**PROBLEM REQUIREMENTS**
Pull out each line of the data that includes the word "smbus".

**INPUT MATERIAL**

-- ==== Sys2Proof/Tests/Slice0.lean ====
section
/-!
SUPPORT. Sys2Proof/Tests/Slice0.lean: tests on small states: ill-formed commands, sequencer words written out from the encoding
tables, one step of a command, and for the statements concrete states and operands that meet their hypotheses.
-/

namespace Sys2Proof.Tests

open Machine

set_option Elab.async false

/-! ### States for the tests -/

/-- The next state of an outcome; reset where there is none. -/
def after (o : Host.Outcome State Fault Refusal) : State :=
  match o with
  | .next t => t
  | _ => State.reset

/-- A device that has started up: every processor ready, the host link up. -/
def up : State :=
  { State.reset with
    board := { Board.reset with standby := true, coreOn := true, released := true, step := 8 }
    link := { HostLink.reset with up := true, perst := false }
    fw := { Firmware.reset with procs := (List.range 12).map fun i => (i, ⟨.ready, 0, [], 0⟩) } }

/-- The program of launch 1 as placed on a hummock: 64 instructions, 4 descriptors, Fast mode. -/
def held : Holder :=
  { launch := 1, att := 1, ctx := 1, lhum := 0, nhum := 1, mode := 0, seed := 0, imgCtx := 1, code := 0, codeLen := 64
    descBase := 0x1000, ndesc := 4, entry := 0, isSealed := false }

/-- A hummock on which it issues at PC 0, with x1 = 5, x2 = 0xFFFFFFFFFFFFFFFF and x3 = 40. -/
def busy : Hummock :=
  { Hummock.reset with
    power := .running, holder := some held
    seq := { Sequencer.reset with st := .issuing, x := [(1, 5), (2, 0xFFFFFFFFFFFFFFFF), (3, 40)] } }

def job : Launch :=
  { id := 1, ctx := 1, seq := 7, gid := 0xFFFF, ver := 0, image := 0, imgCtx := 1, mode := 0, nhum := 1
    params := leBytes 16 0x11112222333344445555666677778888, watch := 0, seed := 0, deadline := 100, d := 10, rate := 1
    paced := false, js := .dispatched, att := 1, epoch := 1, numOvf := false, cause := none, fired := none, late := false
    abortAsked := false, ended := 0, record := none, pos := none }

/-- Launch 1 of context 1 runs on hummock 3, in attempt 1 of epoch 1. Context 1 holds the sluices 0 to 7. -/
def run : State :=
  { up with
    hums := [(3, busy)]
    ep := { EpochState.reset with st := .running, launch := some 1, att := 1 }
    fe := { FrontEnd.reset with
      ctxs := [(0, { Ctx.reset with st := .opened }), (1, { Ctx.reset with st := .opened, sluCount := 8 })]
      launches := [job], nextLaunch := 2 } }

/-- run with hummock 3 changed. -/
def runWith (f : Hummock → Hummock) : State := { run with hums := [(3, f busy)] }

theorem run_issues : run.issues 3 := ⟨rfl, rfl, rfl, held, rfl, by decide⟩
theorem run_inCode : run.inCode 3 1 := ⟨held, rfl, by decide⟩
theorem run_allRetired : run.allRetired 3 := ⟨rfl, rfl⟩
theorem run_idleIssue : run.idleIssue 3 := ⟨run_issues, run_inCode, run_allRetired⟩

/-! ### Well-formed operands -/

/-- A WRITE packet of device 0 to itself, of eight bytes. -/
def wr8 : Packet :=
  { type := 0x01, vc := 0, cls := false, last := true, sig := false, ord := false, enc := false, flagRsvd := false, len := 8
    dst := 0, src := 0, ctx := 1, hops := 8, att := 1, epoch := 1, xidx := 0, xid := 0, slu := 0, addr := 0x200000
    payload := [1, 2, 3, 4, 5, 6, 7, 8] }

theorem test_packet_length : (Instr.writePacket wr8).wellFormed = true ∧
    (Instr.writePacket { wr8 with len := 9 }).wellFormed = false ∧ (Instr.mgmtPacket { wr8 with len := 0 }).wellFormed = false := by
  decide
/-- A frame whose codewords needed no correction, by its CRC and tag. -/
def clean (crc : BitVec 32) : FrameCheck := ⟨crc, [], 0, 0⟩

theorem test_frame_body : (Instr.linkFrame 0 0 (clean 0) none (.packet { wr8 with len := 7 })).wellFormed = false ∧
    (Instr.linkFrame 0 0 (clean 0) none .ackOnly).wellFormed = true := by decide
theorem test_log_arguments : (Instr.logEntry 0 0 0 0 0 ⟨[0, 0, 0, 0], false⟩).wellFormed = false ∧
    (Instr.logEntry 0 0 0 0 0 ⟨[0, 0, 0, 0, 0], false⟩).wellFormed = true := by decide
theorem test_sensor_channels : (Instr.sensorSample []).wellFormed = false ∧
    (Instr.sensorSample (List.replicate 140 none)).wellFormed = true := by simp [Instr.wellFormed, sensorChannels]
theorem test_launch_parameters :
    (Instr.launch ⟨.ring, false, 0, 0, 0, false⟩ 0 0 0 0 0 (List.replicate 4025 0)).wellFormed = false ∧
    (Instr.graphPatch ⟨.ring, false, 0, 0, 0, false⟩ 0 0 0 0 (List.replicate 4041 0)).wellFormed = false := by
  simp only [Instr.wellFormed, maxParams, List.length_replicate]; decide
theorem test_session_key_length : (Instr.sessKey .smbus 1 [] none).wellFormed = false := by decide
theorem test_relay_length : (Instr.mctpRelay .smbus 0 0 (List.replicate 4097 0)).wellFormed = false := by
  simp only [Instr.wellFormed, List.length_replicate]; decide
theorem test_cmd_length : (Instr.cmd .smbus ⟨1, [], []⟩ (List.replicate 31 0)).wellFormed = false := by decide

/-! ### Words of the sequencer, from R167 to R170, R176, R177 -/

/-- R176: SLU = 5, INC = 1, WMASK = Causeway. -/
theorem test_word_signal : decodeSeqWord 3 0x30000A0002000020 = some (.signal 3 5 1 false 0 1) := by decide
/-- R177: SLU = 5, THR = 1, CONS = 1. -/
theorem test_word_wait : decodeSeqWord 3 0x31000A0000000300 = some (.wait 3 5 1 true) := by decide
/-- R167, R169: LI x1, 7: XD in [55:51]. -/
theorem test_word_li : decodeSeqWord 3 0x1008000000000007 = some (.li 3 1 7) := by decide
/-- R169: BRC LT x1, x2, -1: XA in [50:46], XB in [45:41], COND in [40:38]. -/
theorem test_word_brc : decodeSeqWord 3 0x09004480FFFFFFFF = some (.brc 3 1 2 2 0xFFFFFFFF) := by decide
/-- R169: DPATCH d1, EBASE, x2: TD in [55:50], FIELD in [49:46], XA in [45:41]. -/
theorem test_word_dpatch : decodeSeqWord 3 0x2104040000000000 = some (.dpatch 3 1 0 2) := by decide
/-- R79: LLOAD Lattice 2, d3, WFMT 9, K = 256, N = 16. -/
theorem test_word_lload : decodeSeqWord 3 0x40830097F8780000 = some (.lload 3 2 3 9 255 15) := by decide
/-- R107: SCLR tile 5, CPEAT. -/
theorem test_word_sclr : decodeSeqWord 3 0x4A58000000000000 = some (.sclr 3 5 true) := by decide
/-- R191, R194: ROPC 0x14, CVT. -/
theorem test_word_cvt : decodeSeqWord 3 0x6000000500000000 =
    some (.cvt 3 ⟨0, 0, 0, 0, 0, 0, 0, 0, 0, false, false⟩) := by decide
/-- R194: a reserved ROPC; R167: a reserved opcode. -/
theorem test_word_reserved : decodeSeqWord 3 0x6000000540000000 = none ∧ decodeSeqWord 3 0xFF00000000000000 = none := by decide
/-- No row of the table gives bits. -/
theorem test_table_words : decodeTableWord 64 0x31000A0000000300 = none := rfl
theorem witness_round_trip : encodeSeqWord (.wait 3 5 1 true) = some 0x31000A0000000300 ∧ seqHum (.wait 3 5 1 true) = some 3 := by
  decide

/-! ### The sequencer -/

theorem witness_scalar : scalarResult (fun k => (run.hum k).seq) (.add 3 4 1 3 0) = some (3, 4, 45) ∧ run.issues 3 ∧
    run.inCode 3 ((run.hum (3 : Hum)).seq.pc + 1) := ⟨by decide, run_issues, run_inCode⟩
/-- R168: ADD with XB = 0 takes sext(IMM); results wrap modulo 2^64; a shift counts modulo 64. -/
theorem test_scalar_values :
    (let x (i : Instr) := ((after (exec i run)).hum 3).seq.reg 4
     [x (.li 3 4 0xFFFFFFFF), x (.lui 3 4 2), x (.add 3 4 2 1 9), x (.add 3 4 1 0 0xFFFFFFFE), x (.sub 3 4 1 3 0), x (.and 3 4 1 3 0),
      x (.or 3 4 1 3 0), x (.xor 3 4 2 1 0), x (.shl 3 4 1 0 65), x (.shr 3 4 2 0 60), x (.mul 3 4 2 1 0)]) =
    [0xFFFFFFFFFFFFFFFF, 0x200000000, 4, 3, 0xFFFFFFFFFFFFFFDD, 0, 45, 0xFFFFFFFFFFFFFFFA, 10, 15, 0xFFFFFFFFFFFFFFFB] := by decide
theorem test_x0_discards : ((after (exec (.li 3 0 7) run)).hum 3).seq.x = busy.seq.x := by decide

theorem witness_control :
    run.issues 3 ∧ run.inCode 3 (branchTarget (run.hum 3).seq.pc 4) ∧
    branchTaken (run.hum 3).seq 1 2 2 = some false ∧ branchTaken (run.hum 3).seq 2 1 2 = some true ∧
    run.inCode 3 (branchTarget (run.hum 3).seq.pc 63) :=
  ⟨run_issues, ⟨held, rfl, by decide⟩, by decide, by decide, ⟨held, rfl, by decide⟩⟩
theorem test_branch_targets :
    (let p (i : Instr) := ((after (exec i run)).hum 3).seq.pc.toNat
     [p (.nopInstr 3), p (.br 3 4), p (.brc 3 2 1 2 6), p (.brc 3 1 2 2 6), p (.brc 3 1 2 4 6), p (.loop 3 1 9), p (.loop 3 0 9)]) =
    [1, 4, 6, 1, 6, 9, 9] := by decide
/-- LOOP on a register that holds 1 falls through. -/
theorem test_loop_ends :
    (let t := after (exec (.loop 3 1 9) (runWith fun h => { h with seq := { h.seq with x := [(1, 1)] } }))
     ((t.hum 3).seq.pc, (t.hum 3).seq.reg 1)) = (1, 0) := by decide

theorem witness_hummock_registers : run.issues 3 ∧ run.inCode 3 ((run.hum 3).seq.pc + 1) ∧
    run.inCode 3 (((run.hum 3).seq.reg 1).extractLsb' 0 23) := ⟨run_issues, run_inCode, ⟨held, rfl, by decide⟩⟩
/-- R187: HUM_SEQ_STATUS read at PC 0 shows STATE = ISSUING and PC = 1. -/
theorem test_srd_status : ((after (exec (.srd 3 4 0x1000) run)).hum 3).seq.reg 4 = 0x1000001 := by decide
theorem test_swr_wakevec : ((after (exec (.swr 3 1 0x1010) run)).hum 3).wvec = 5 := by decide

theorem witness_sequencer_faults : run.issues 3 ∧ ¬ run.inCode 3 (((run.hum 3).seq.reg 2).extractLsb' 0 23) ∧
    (((run.hum 3).seq.reg 1 + BitVec.ofInt 64 (0 : BitVec 32).toInt).toNat % 8 ≠ 0) ∧
    (run.hum 3).holder = some held ∧ held.ndesc ≤ (4 : BitVec 32).toNat :=
  ⟨run_issues, fun ⟨x, h, l⟩ => by injection h with h; subst h; revert l; decide, by decide, rfl, by decide⟩
theorem test_reserved_cond : (let t := after (exec (.brc 3 1 2 6 0) run)
    ((t.hum 3).seq.st, t.err.eq1.backlog.map fun e => e.2.2.2.take 3)) = (.faulted, [[1, 0x09, 0]]) := by decide
theorem test_dset_beyond : (let t := after (exec (.dset 3 0 4) run)
    ((t.hum 3).seq.st, t.err.eq1.backlog.map fun e => e.2.2.2.take 2)) = (.faulted, [[4, 0x20]]) := by decide

theorem witness_parameter_block : run.issues 3 ∧ run.inCode 3 ((run.hum 3).seq.pc + 1) ∧ (run.hum 3).holder = some held ∧
    run.launchOf held.launch = some job ∧
    (let off := ((run.hum 3).seq.reg 3 + BitVec.ofInt 64 (0xFFFFFFE0 : BitVec 32).toInt).toNat
     off % 8 = 0 ∧ off + 8 ≤ job.params.length) := ⟨run_issues, run_inCode, rfl, by decide, by decide⟩
/-- x3 - 32 = 8: the second 8 bytes of the block. -/
theorem test_pld : ((after (exec (.pld 3 4 3 0xFFFFFFE0) run)).hum 3).seq.reg 4 = 0x1111222233334444 := by decide

theorem witness_fence_end_waitp : run.issues 3 ∧ run.allRetired 3 ∧ (run.hum 3).holder = some held ∧
    run.inCode 3 ((run.hum 3).seq.pc + 1) ∧ (run.hum 3).pmode = false ∧
    (let s := runWith fun h => { h with pmode := true }
     s.issues 3 ∧ s.allRetired 3 ∧ (s.hum 3).holder = some held ∧ (s.hum 3).pmode = true) :=
  ⟨run_issues, run_allRetired, rfl, run_inCode, rfl, ⟨rfl, rfl, rfl, held, rfl, by decide⟩, ⟨rfl, rfl⟩, rfl, rfl⟩
theorem test_fence : ((after (exec (.fence 3 15) run)).hum 3).seq = { busy.seq with pc := 1 } := by decide
theorem test_end : (let t := after (exec (.endProg 3) run)
    ((t.hum 3).seq.st, t.fe.launches.map fun l => l.ended)) = (.ended, [1]) := by decide
theorem test_waitp_gates :
    (let h := (after (exec (.waitp 3) (runWith fun h => { h with pmode := true, mere := [(0, 1)] }))).hum 3
     h.power = .gated ∧ h.seq.st = .gated ∧ h.mere.length = 0 ∧ h.seq.x.length = 0 ∧ h.pmode = true) := by decide

/-! ### Sluices -/

/-- run with sluice n of context 1 at a count, and waiters. -/
def runSlu (n : Nat) (c : BitVec 32) (ws : List Waiter) : State := { run with sluices := [(n, ⟨c, ws, none, 0⟩)] }

theorem witness_signal : run.idleIssue 3 ∧ (run.hum 3).holder = some held ∧ (1 : BitVec 16) ≠ 0 ∧ (0 : BitVec 15).toNat < run.groupSize :=
  ⟨run_idleIssue, rfl, by decide, by decide⟩
theorem witness_wait_outside : run.issues 3 ∧ (9 : BitVec 32) ≠ 0 ∧ run.sluiceOf held.ctx.toNat 8 = none :=
  ⟨run_issues, by decide, by decide⟩
theorem witness_wait : (runSlu 5 9 []).issues 3 ∧ (runSlu 5 9 []).inCode 3 1 ∧ (runSlu 5 9 []).sluiceOf held.ctx.toNat 5 = some 5 ∧
    ((runSlu 5 9 []).sluice 5).waiters = [] := ⟨⟨rfl, rfl, rfl, held, rfl, by decide⟩, ⟨held, rfl, by decide⟩, by decide, by decide⟩
theorem witness_wait_behind : (runSlu 5 9 [⟨none, 10, false⟩]).issues 3 ∧
    (∃ w rest, ((runSlu 5 9 [⟨none, 10, false⟩]).sluice 5).waiters = w :: rest ∧
      ((runSlu 5 9 [⟨none, 10, false⟩]).sluice 5).count.toNat < w.thr.toNat) :=
  ⟨⟨rfl, rfl, rfl, held, rfl, by decide⟩, ⟨none, 10, false⟩, [], by decide, by decide⟩
theorem test_wait_consumes : (let t := after (exec (.wait 3 5 9 true) (runSlu 5 9 []))
    ((t.sluice 5).count, (t.hum 3).seq.pc, (t.hum 3).seq.st)) = (0, 1, .issuing) := by decide
theorem test_wait_stalls : (let t := after (exec (.wait 3 5 10 true) (runSlu 5 9 []))
    ((t.sluice 5).count, (t.sluice 5).waiters, (t.hum 3).seq.st)) = (9, [⟨some 3, 10, true⟩], .waitSluice) := by decide
theorem test_signal_leaves : (after (exec (.signal 3 5 2 false 0 0) run)).flight.length = 1 ∧
    ((after (exec (.signal 3 5 2 true 0 0) run)).cwy.inject.map fun p => (p.type, p.slu, p.addr)) = [(0x03, 5, 2)] := by decide

/-- A signal of launch 1, attempt 1 on its way to sluice 5. -/
def onItsWay : Sig := { slu := 5, inc := 2, rem := false, rank := 0, ctx := 1, launch := 1, att := 1, after := [], pc := 0 }

theorem witness_signal_home : (let s := { runSlu 5 9 [⟨some 4, 11, true⟩] with flight := [(3, onItsWay)] }
    (s.flight.find? fun p => p.1 == (3 : Hum)) = some (3, onItsWay) ∧ s.sluiceOf onItsWay.ctx.toNat onItsWay.slu.toNat = some 5 ∧
      (s.sluice 5).stale onItsWay = false ∧ (s.sluice 5).count.toNat + onItsWay.inc.toNat < 2 ^ 32 ∧
      (∀ k, (s.hum k).wsen = false) ∧ (s.sluice 5).waiters = [⟨some 4, 11, true⟩] ∧
      (11 : BitVec 32).toNat ≤ ((s.sluice 5).count + onItsWay.inc.setWidth 32).toNat) :=
  ⟨by decide, by decide, by decide, by decide, fun k => by
    show (sget Hummock.reset [(3, busy)] k).wsen = false
    simp only [sget]; split <;> rfl, by decide, by decide⟩
theorem witness_signal_home_alone : (let s := { runSlu 5 9 [] with flight := [(3, onItsWay)] }
    (s.flight.find? fun p => p.1 == (3 : Hum)) = some (3, onItsWay) ∧ (s.sluice 5).waiters = []) := by decide
theorem witness_signal_outside : run.sluiceOf 1 8 = none ∧
    ((⟨9, [], some 1, 2⟩ : Sluice).stale onItsWay) = true := by decide
theorem test_signal_wakes : (let t := after (exec (.signalAtHome 3)
      { runSlu 5 9 [⟨some 4, 11, true⟩] with flight := [(3, onItsWay)], hums := [(3, busy), (4, { busy with
          seq := { busy.seq with st := .waitSluice, stall := some (.sluice 5 11 true) } })] })
    ((t.sluice 5).count, (t.sluice 5).waiters, (t.hum 4).seq.st, t.flight)) = (0, [], .issuing, []) := by decide +kernel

**OUTPUT BELOW**
theorem test_session_key_length : (Instr.sessKey .smbus 1 [] none).wellFormed = false := by decide
theorem test_relay_length : (Instr.mctpRelay .smbus 0 0 (List.replicate 4097 0)).wellFormed = false := by
theorem test_cmd_length : (Instr.cmd .smbus ⟨1, [], []⟩ (List.replicate 31 0)).wellFormed = false := by decide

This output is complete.